The EPA also recommended cutting nitrogen oxide and volatile organic compounds by a minimum of 40% by 2030 to reduce the damage inflicted on 50,000 year old Murujuga indigenous rock art.
Woodside itself estimates that the project could release 4bn t of CO2 equivalent. The decision increases the likelihood that the extension will be approved, although federal approval is still required. Nonetheless, other oil and gas projects are likely to encounter emissions-based legal challenges.
New investment starts to emerge
Canberra hopes that its strategy will encourage the oil and gas sector to cut emissions wherever possible and some new investment in this direction has already been announced. For instance, TotalEnergies and Petronas offshoot Gentari announced in July that they would develop a solar project in Queensland to provide low emissions power to the Gladstone LNG project.
The 100-MW Pleasant Hills solar project will supply electricity to the Roma CSG field’s production and processing facilities. Most power used in the area at present comes from coal-fired plants.
Japanese buyer disquiet rises
Given the complex evolving policy environment, Japanese investors in Australian LNG projects and LNG importers are concerned about Australia’s long-term reliability as a source of supply.
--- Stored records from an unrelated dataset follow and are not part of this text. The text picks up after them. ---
-- ==== Sys2Proof/Machine/Operands.lean ====
section
/-! DEFINITION. The operand forms and addressing modes (30_encoding.md R62; 43_index_timer_key.md R151). -/

namespace Sys2Proof.Machine

/-- Absolute: `nnn` zero-extended to 16 bits (R62, R151 (a)). -/
def absolute (nnn : Addr12) : Word := nnn.setWidth _

/-- Absolute plus `V0`: the sum is not reduced to 12 bits (41_control_flow.md R101; R151 (b)). -/
def absolutePlusV0 (nnn : Addr12) (s : State) : Word := absolute nnn + ((s.reg V0).setWidth _ : Word)

/-- Indirect through `I`: the effective address `I + k`, an unbounded sum that is never wrapped
(20_memory.md R42; R151 (c)). -/
def indexed (s : State) (k : Nat) : Nat := s.i.toNat + k

/-- The address of the font glyph of a digit (43_index_timer_key.md R145). -/
def glyphAddress (digit : Byte) : Word :=
  BitVec.ofNat _ (config.fontBase + config.glyphStride * digit.toNat)

/-- The decimal digits of a byte: hundreds, tens, ones, one byte each (43_index_timer_key.md R146). -/
def bcdDigits (w : Byte) : List Byte :=
  [BitVec.ofNat 8 (w.toNat / 100), BitVec.ofNat 8 (w.toNat / 10 % 10), BitVec.ofNat 8 (w.toNat % 10)]

/-- `V[0]`, ..., `V[x]` (43_index_timer_key.md R147). -/
def regsUpTo (s : State) (x : Reg) : List Byte := s.v.toList.take (x.val + 1)

/-- The registers with `V[0]`..`V[x]` taken from the bytes at `I`..`I + x` (43_index_timer_key.md R148). -/
def regsLoadedUpTo (s : State) (x : Reg) : Vector Byte 16 :=
  Vector.ofFn fun r => if r ≤ x then s.byteAt (indexed s r.val) else s.reg r

/-- The `n` bytes of a sprite (45_display.md R166). -/
def spriteBytes (s : State) (n : Nat) : List Byte := s.mem.readBytes (indexed s 0) n

/-- The logical key a register value names; values above 15 name none (43_index_timer_key.md R149). -/
def namedKey (w : Byte) : Option Key :=
  if h : w.toNat < config.numKeys then some ⟨w.toNat, h⟩ else none

end Sys2Proof.Machine
end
Japan was the biggest market for Australian LNG last year, importing 31.2mn t, equivalent to 43% of total Japanese LNG imports, compared with China taking 22.6mn t (see figure 3).
The Japanese government is particularly concerned about the impact on projects for which final investment decisions have already been taken, and has asked Canberra to provide more information on whether CCS and ACCUs will actually enable project development. At the end of March, Inpex CEO Takayuki Ueda said that Australia’s investment climate appeared to be deteriorating and suggested the country was “quietly quitting” the LNG sector.
Japan may be especially annoyed by Australia’s new stance because some Japanese customers chose not to renew long-term LNG contracts with Qatar that expired in 2021 and 2022. Japan has 24mn t/yr of long term contracts with Australia, of which 8mn t/yr will expire by 2029. Some may switch to Middle Eastern suppliers that look less likely to try to cut LNG industry emissions in the same way as Canberra.
Japan’s Minister of Economy, Trade and Industry Yasutoshi Nishimura said that bilateral talks were ongoing “regarding measures for protecting Japanese investors and ensuring a stable supply of LNG, in order to find a mutually acceptable solution”. Australia’s Minister for Climate Change and Energy, Chris Bowen, is to visit Japan in August in response to Japanese disquiet.
CCS projects prove challenging
The CCS element of the Gorgon LNG scheme has already stored 8mn t under Barrow Island in Western Australia and US major Chevron expects the figure to reach more than 100mn t over the lifetime of the project. However, the company admitted in May that the project, which was late coming online, is running at just a third of its planned capacity.
Carbon from the Santos-sanctioned Barossa gas project in the Northern Territory, which is to supply the Darwin LNG project, is to be stored in depleted reservoirs on the Bayu-Undan oil and gas project in the Timor Sea. First production is due in 2025, but the CCS element of the project will not begin to operate until 2027 at the earliest. As a result, Australian Carbon Credit Units (ACCUs) may be needed to cover the period between the two elements starting up.